Automatically Generating Sitemap.xml Files For Jekyll
Michael Levin | Monday, April 18, 2011
Why Provide A Sitemap.xml File
Sometimes, crawlers just need a little help. Who can blame them? With hundreds of millions of websites on the internet for search engines to index, no wonder they might benefit from a boost. One way to help crawlers is by providing a sitemap.xml file. Not only does this file list all of the pages on a site that you want to make sure are indexed, but it can also provide useful metadata about each of these pages such as the last modified date, change frequency, and priority. While search engines are very good at finding your pages already, the metadata can be particularly useful, as search engines aren't as good at determining the relative importance of pages and how often to check for changes.
You can find a detailed explanation of the structure of sitemap.xml files and its metadata at the sitemaps.org site.
Once you create the XML file, you can use it for many different search engines. The simplest way to notify search engines about your sitemap.xml file is to include a reference in your robots.txt file. For my site, the entry looks like this: Sitemap: http://www.kinnetica.com/sitemap.xml. Google, Yahoo, Bing, and possibly other search engines will then be able to find the sitemap file and use it to help with indexing and crawling all of your pages and posts.

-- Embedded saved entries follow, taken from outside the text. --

/-- The request of an engine, put on its way. -/
def putRead (s : State) (x k : Nat) (st st1 : Stream) (tok0 n : Nat) (ps : List (Nat × Nat × Nat)) (joint : List Nat) : State :=
  let e := engineOf s x (k / 4)
  let run := engineRun e s.now + n - (if st.part = 0 then 0 else 1)
  let s1 := setEngine s x (k / 4) { e with run := run, lastIssue := s.now, heavy := decide (256 < run) }
  let s2 := setGen s1 x k (some st1)
  let r : MemReq := { id := s.nextId, src := st.thread, kind := .engineRead x k, va := (ps.head?.map (·.2.2)).getD 0, key := (streamGrove s st).key,
                      pieces := ps, edge := st.op, joint := joint, tok0 := tok0, flits := n, reads := ps }
  addReq { s2 with nextId := s.nextId + 1 } r

/-- A place withheld for a fault (R22, R192): what was read of it goes with it. -/
def withhold (st : Stream) (c : Cause) (va : Nat) : Stream :=
  let win := if st.part = 0 then st.win else st.win.dropLast
  { askedWhole st 1 with win := win ++ [{ idx := st.issue, st := .fault c va }] }

/-- The tokens an engine may still issue: without a heavy slot none that makes more than 256 in a run (R164). -/
def heavyRoom (s : State) (x k : Nat) (st : Stream) : Nat :=
  let e := engineOf s x (k / 4)
  if (e.heavy && decide (s.now - e.lastIssue < 64)) || decide (heavyUsed s (streamGrove s st) < (streamGrove s st).h) then 256
  else 256 - engineRun e s.now

/-- The read an engine issues: what one line holds of the next token and of those after it (R352). -/
def issueRead (s : State) (x k : Nat) (st : Stream) : State :=
  let q := (aheadParts s st 0).getD (0, [])
  let kind := q.1
  let groups := lineGroups q.2
  match groups[st.part]? with
  | none => s
  | some grp =>
    match partsPa s st kind grp with
    | .error (c, va) => setGen s x k (some (withhold st c va))
    | .ok _ =>
      let line := (grp.head?.map (·.2.1 / 256)).getD 0
      let room := (if st.gen.isSome then 128 - windowUsed s x (k / 4) true else 256 - windowUsed s x (k / 4) false) + (if st.part = 0 then 0 else 1)
      let n := if st.part + 1 = groups.length then 1 + runLength s st line (Nat.min (Nat.min 8 room) (heavyRoom s x k st + (if st.part = 0 then 0 else 1)) - 1) 1 else 1
      let joint := (List.range n).filter (fun i =>
        match aheadParts s st i with
        | some (_, q) => oneSpan q && !st.narrow s
        | none => false)
      putRead s x k st (askedFor s st n) st.issue n ((List.range n).flatMap (aheadPieces s st)) joint

/-- An engine may issue a read of a stream (R22, R55, R58, R75, R164, R350). -/
def mayIssue (s : State) (x k : Nat) (st : Stream) : Bool :=
  enginesRun s st && !tinvHolds s st && (!st.closing || st.kind = .cut) && st.paused.isNone && !st.win.any RoTok.faulted && !portTaken s x st
    && (st.kind = .load || st.kind = .fill || st.kind = .gather || st.kind = .cut)
    && (st.part ≠ 0 || decide (windowUsed s x (k / 4) st.gen.isSome < (if st.gen.isSome then 128 else 256)))
    && decide (tabGet s.permits (engineKey x k) 0 < enginePermits) && (st.part ≠ 0 || decide (0 < heavyRoom s x k st))

/-- ENGINE_ISSUE_READ: an engine switches to the prepared set where it must, and issues a read, or waits for the loader. -/
def execEngineIssueRead (slice gen : Nat) (s : State) : Res :=
  .next
    (match genStream s slice gen with
     | none => s
     | some st =>
       if !mayIssue s slice gen st then s
       else
         match aheadParts s st 0 with
         | none => s
         | some (_, ps) =>
           let grp := ((lineGroups ps)[st.part]?).getD []
           let go := fun (st : Stream) =>
             let y := fitRows s st
             issueRead y.1 slice gen y.2
           if allCovered st.ext grp then go st
           else if allCovered st.nextExt grp then go { st with ext := st.nextExt, nextExt := [] }
           else s)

In addition, by signing up for their respective webmaster tools sites (Google Webmaster Tools, Yahoo Site Explorer, Bing Webmaster Tools), you can see which of the sites in your sitemap.xml have been indexed by each search engine. With Google Webmaster Tools, you can also let them know when your sitemap.xml has been updated and have them refresh their data.
Criteria For A Solution
When I started this site, I wanted to automate generating the sitemap.xml file. After reading the documentation on how to create Jekyll plugins, I decided to try to write a simple plugin that could generate this file for me.
These were my requirements:
- It should automatically be able to find all of the posts and pages on my site and provide the URLs. 
- It should be able to automatically figure out the date the page or post was last modified. This is a little tricky, since a change to a layout file could change the output of many files (or possibly all of the posts at once). I decided to take the purist approach and calculated the last modified date by the latest date of either the page or post, or any of the layouts that it uses. However, I might change my mind later and simply use the last modified date of the post. 
- It should provide a way to exclude certain pages and posts if I don't want them in my sitemap.xml file. I am currently only excluding my atom.xml file. 
- It should allow me to manually specify the change frequency and priority for any page or post. By simply providing that information in the YAML Front Matter, the plugin should be able to pick up this information and include it in the generated file. 
Give It A Try
I've completed my first version and wanted to get it out there for people to try. It's currently available for download on GitHub. I have provided instructions on how to use it in the README file.
If this seems like it might be useful for you, please give it a try and let me know what you think via email or twitter @kinnetica.
After all, it's not just the crawlers that can use a little help sometimes.